Духовенство Южной Руси, Галицко-волынские, а впоследствии Литовско-русские князья считали такую ​​ситуацию неестественной. Поэтому было несколько попыток основать, с разрешения Константинопольского патриарха, Галицкую митрополию, а впоследствии — Литовскую митрополию.

С конца XIII—начала XIV века отдельные митрополии существовали с перерывами в Великом княжестве Литовском и в Галицко-Волынском княжестве1303).

В 1352—1362 годах к области литовских митрополитов (в том числе в 1355—1362 году утверждённого в Константинополе) относился и Киев. В 1370-е годы вновь было три митрополита, но к концу века области были вновь объединены.

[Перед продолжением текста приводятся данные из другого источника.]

-- ==== Sys2Proof/Laws/PerInstr.lean ====
section
/-! SUPPORT. Statements made for every instruction, one lemma for each constructor of `Instr`. The family `WordFits`: the
word of an instruction is a 32-bit word (spec/03_encoding.md R39), so none of its fields reaches into another. -/

namespace Sys2Proof.Laws

theorem cmp_code_lt (cc : Cmp) : cc.code < 16 := by cases cc <;> decide

theorem scope_code_lt (k : Scope) : k.code < 8 := by cases k <;> decide

theorem red_code_lt (r : Red) : r.code < 4 := by cases r <;> decide

theorem bool_nat_lt (b : Bool) : b.toNat < 2 := by cases b <;> decide

namespace WordFits

/-- The word of an instruction fits in 32 bits. -/
def Statement (i : Instr) : Prop := ∀ w, encodeWord i = some w → w < 2 ^ 32

/-- An instruction without a word. -/
theorem of_none {i : Instr} (h : encodeWord i = none) : Statement i := by
  intro w hw; rw [h] at hw; exact absurd hw (by simp)
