theorem witness_entryConsistencyResults_binding : let u := bound binding
    check 0x10 8 2 binding = .mem 0x200010 false false none u ∧ binding.store.bindings = [(0x10, 1023)] ∧
      getHusk u 1023 = boundHusk ∧ boundTo u (getG u 1) = [1023] ∧ (getG u 2).toNat = 1023 ∧ namesHusk u 1023 = false ∧
      hkBnd (getHusk u 1023) = true ∧ hkObj (getHusk u 1023) = objKey (getG u 1) ∧
      writeBackAll (dirtyHusks u [1023]) u = (0, none, u) ∧ (boundTo u (getG u 1)).any (namesHusk u) = false ∧
      objectWord u 0x200010 = 0 ∧ u.mem.replay = [] ∧ releaseReady .fabric u = true ∧ meetsCopy binding 0x10 8 = false ∧
      poisonedAt binding (memKey binding.sys.nodeid.toNat 0x200010) = false ∧ binding.grp.issuing = [] ∧
      pageParked binding 0x10 = false ∧ (∀ n ∈ [1023], dirtyBytes u n = []) :=
  ⟨mem_state (by decide), by decide, by decide, by decide, by decide, by decide, by decide, by decide, rfl, by decide, by decide,
    by decide, by decide, by decide, by decide, by decide, by decide, by decide⟩
/-- A second husk of the object, another object, a husk that is none, and the limits of R274. -/
theorem witness_entryConsistencyResults_limits : let u := bound binding
    hkBnd (getHusk (withHusk 5 cachedHusk u) 5) = false ∧ u.store.bindings.length < 64 ∧ (boundTo u 0x10).length < 16 ∧
      hkObj (getHusk u 1023) ≠ objKey 0x18 ∧ ¬((1024 : Word).toNat ≤ 1023) ∧ hkV (getHusk base 7) = false ∧
      hkKind (getHusk (withHusk 7 aHusk base) 7) ≠ kMem ∧
      16 ≤ (boundTo { u with store := { u.store with bindings := List.replicate 16 (0x10, 5) } } 0x10).length ∧
      64 ≤ (List.replicate 64 ((0x20 : Nat), (5 : Nat))).length := by decide
theorem witness_entryConsistencyResults_names : let u := bound binding
    let v := { u with thatch := { u.thatch with entries := [{ entryOf 3 4 with boxes := { w := some { hid := 1023 } } }] } }
    namesHusk v 1023 = true ∧ (boundTo v 0x10).any (namesHusk v) = true := by decide
/-- A write-back that meets PAGE: the table of segment 1 is empty. -/
def unmapped : State := { withHusk 1023 { boundHusk with d0 := 0xE085, d1 := 8, d2 := 1, d4 := 0x1000000000000 } (withMemory base) with
  store := { (withHusk 1023 { boundHusk with d0 := 0xE085, d1 := 8, d2 := 1, d4 := 0x1000000000000 } base).store with
    bindings := [(0x10, 1023)], blocks := [(1023 * 2048, { dirty := 1 })] } }
theorem refused_of {r : Nat × Option Fail × State} {c : Cause} (h : (match r with | (0, some (.cause d _), _) => d == c | _ => false) = true) :
    ∃ va v, r = (0, some (.cause c va), v) := by
  split at h
  · simp_all
  · exact absurd h (by decide)
theorem witness_entryConsistencyResults_refused : ∃ va v, writeBackAll (dirtyHusks unmapped [1023]) unmapped = (0, some (.cause .page va), v) :=
  refused_of (by decide +kernel)
theorem witness_entryConsistencyResults_checks : (sp 0).getLsbD 63 = true ∧ check 0x100000 8 2 (withMemory base) = .bad .seg ∧
    check 0x10 8 2 (handing 1 (withMemory base)) = .held ∧
    (∃ u, check 0x2000000 8 2 (withLeaf 0xE8 (withMemory base)) = .mem 0x2000000 false true (some 0x308000) u) ∧
    (∃ u, check 0x2000000 8 2 (withLeaf 0xF0 (withMemory base)) = .mem 0x2000000 true false (some 0x308000) u) :=
  ⟨by decide, bad_of (by decide), held_of (by decide), mem_of (by decide), mem_of (by decide)⟩

/-- Words that REP may repeat, of each kind of R116, and the register fields of a repetition (R117). -/
theorem witness_repeatStarts_words : encodeWord (.add 1 2 3) = some 0x04108300 ∧ repOk 4 1 0 15 (.add 1 2 3) = false ∧
    repOk 3 1 0 15 (.add 1 2 3) = true ∧ repOk 63 0 0 1 (.clz 1 2) = false ∧ repOk 61 1 1 0 (.clz 1 2) = true ∧
    repOk 62 1 1 0 (.clz 1 2) = false ∧
    repStep { k := 2, n := 3, sd := 1, sa := 0, sb := 15 } (.add 1 2 3) = .add 3 2 1 := by decide +kernel

/-- Box registers 1 to 5: husk 1023, a husk of N32 elements away from it, one that is not valid, a box beyond its husk
and one beyond the accumulator; husk 4 is a segment of node 1. -/
def three : State := { withHusks (away base) with store := { (withHusks base).store with
  husks := [(1, { huskB with d0 := 0x800A, d4 := 4096 }), (4, { d0 := 0x808A, d1 := 8, d2 := 4 }), (1023, huskA)]
  boxes := ((((base.store.boxes.set 1 { bv := true, acc := false, hid := 1023, e := { x0 := 8 } }).set 2
    { bv := true, acc := false, hid := 1, e := { x0 := 8 } }).set 3 { bv := true, acc := false, hid := 7 }).set 4
    { bv := true, acc := false, hid := 1023, o := { x0 := 1 }, e := { x0 := 8 } }).set 5
    { bv := true, acc := true, hid := 0, o := { x2 := 1 }, e := { x0 := 256, x1 := 128, x2 := 2 } } } }
def boxFar : RBox := { hid := 4, e := { x0 := 8 } }
/-- A record of an engine and TOP with box fields W and A, in the registers `w` and `a`, and other bits. -/
def recWA (eng top w a more : Nat) : Rec := BitVec.ofNat 256 (top + 2 ^ 8 * eng + 2 ^ 20 * w + 2 ^ 26 * a + 2 ^ 44 + 2 ^ 45 + more)

def okIs (x : Except Cause Boxes) : Option Cause := match x with | .error c => some c | .ok _ => none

К началу XV века земли Руси в основном[2] относились к трём государствам: северо-западные к Новгородской республике, юго-западные земли, включая Киев, оказались в составе Великого княжества Литовского, а северо-восточные — в составе Великого княжества Московского. Правители великих княжеств не только желали иметь «своего» митрополита, но и были заинтересованы в том, чтобы его влияние распространялось на все земли, где были православные епархии.

В 1415—1419 годах действовал литовский митрополит, не утверждённый в Константинополе.

Отделение Московской митрополии

После вхождения Киева в Литовско-Русское государство происходит его постепенное возрождение, как духовного и религиозного центра. В то же время, в течение XIV — начала XV века в Киеве и Москве периодически возникали ситуации, когда одновременно действовали два (а то и три) «Митрополита Киевские» одновременно.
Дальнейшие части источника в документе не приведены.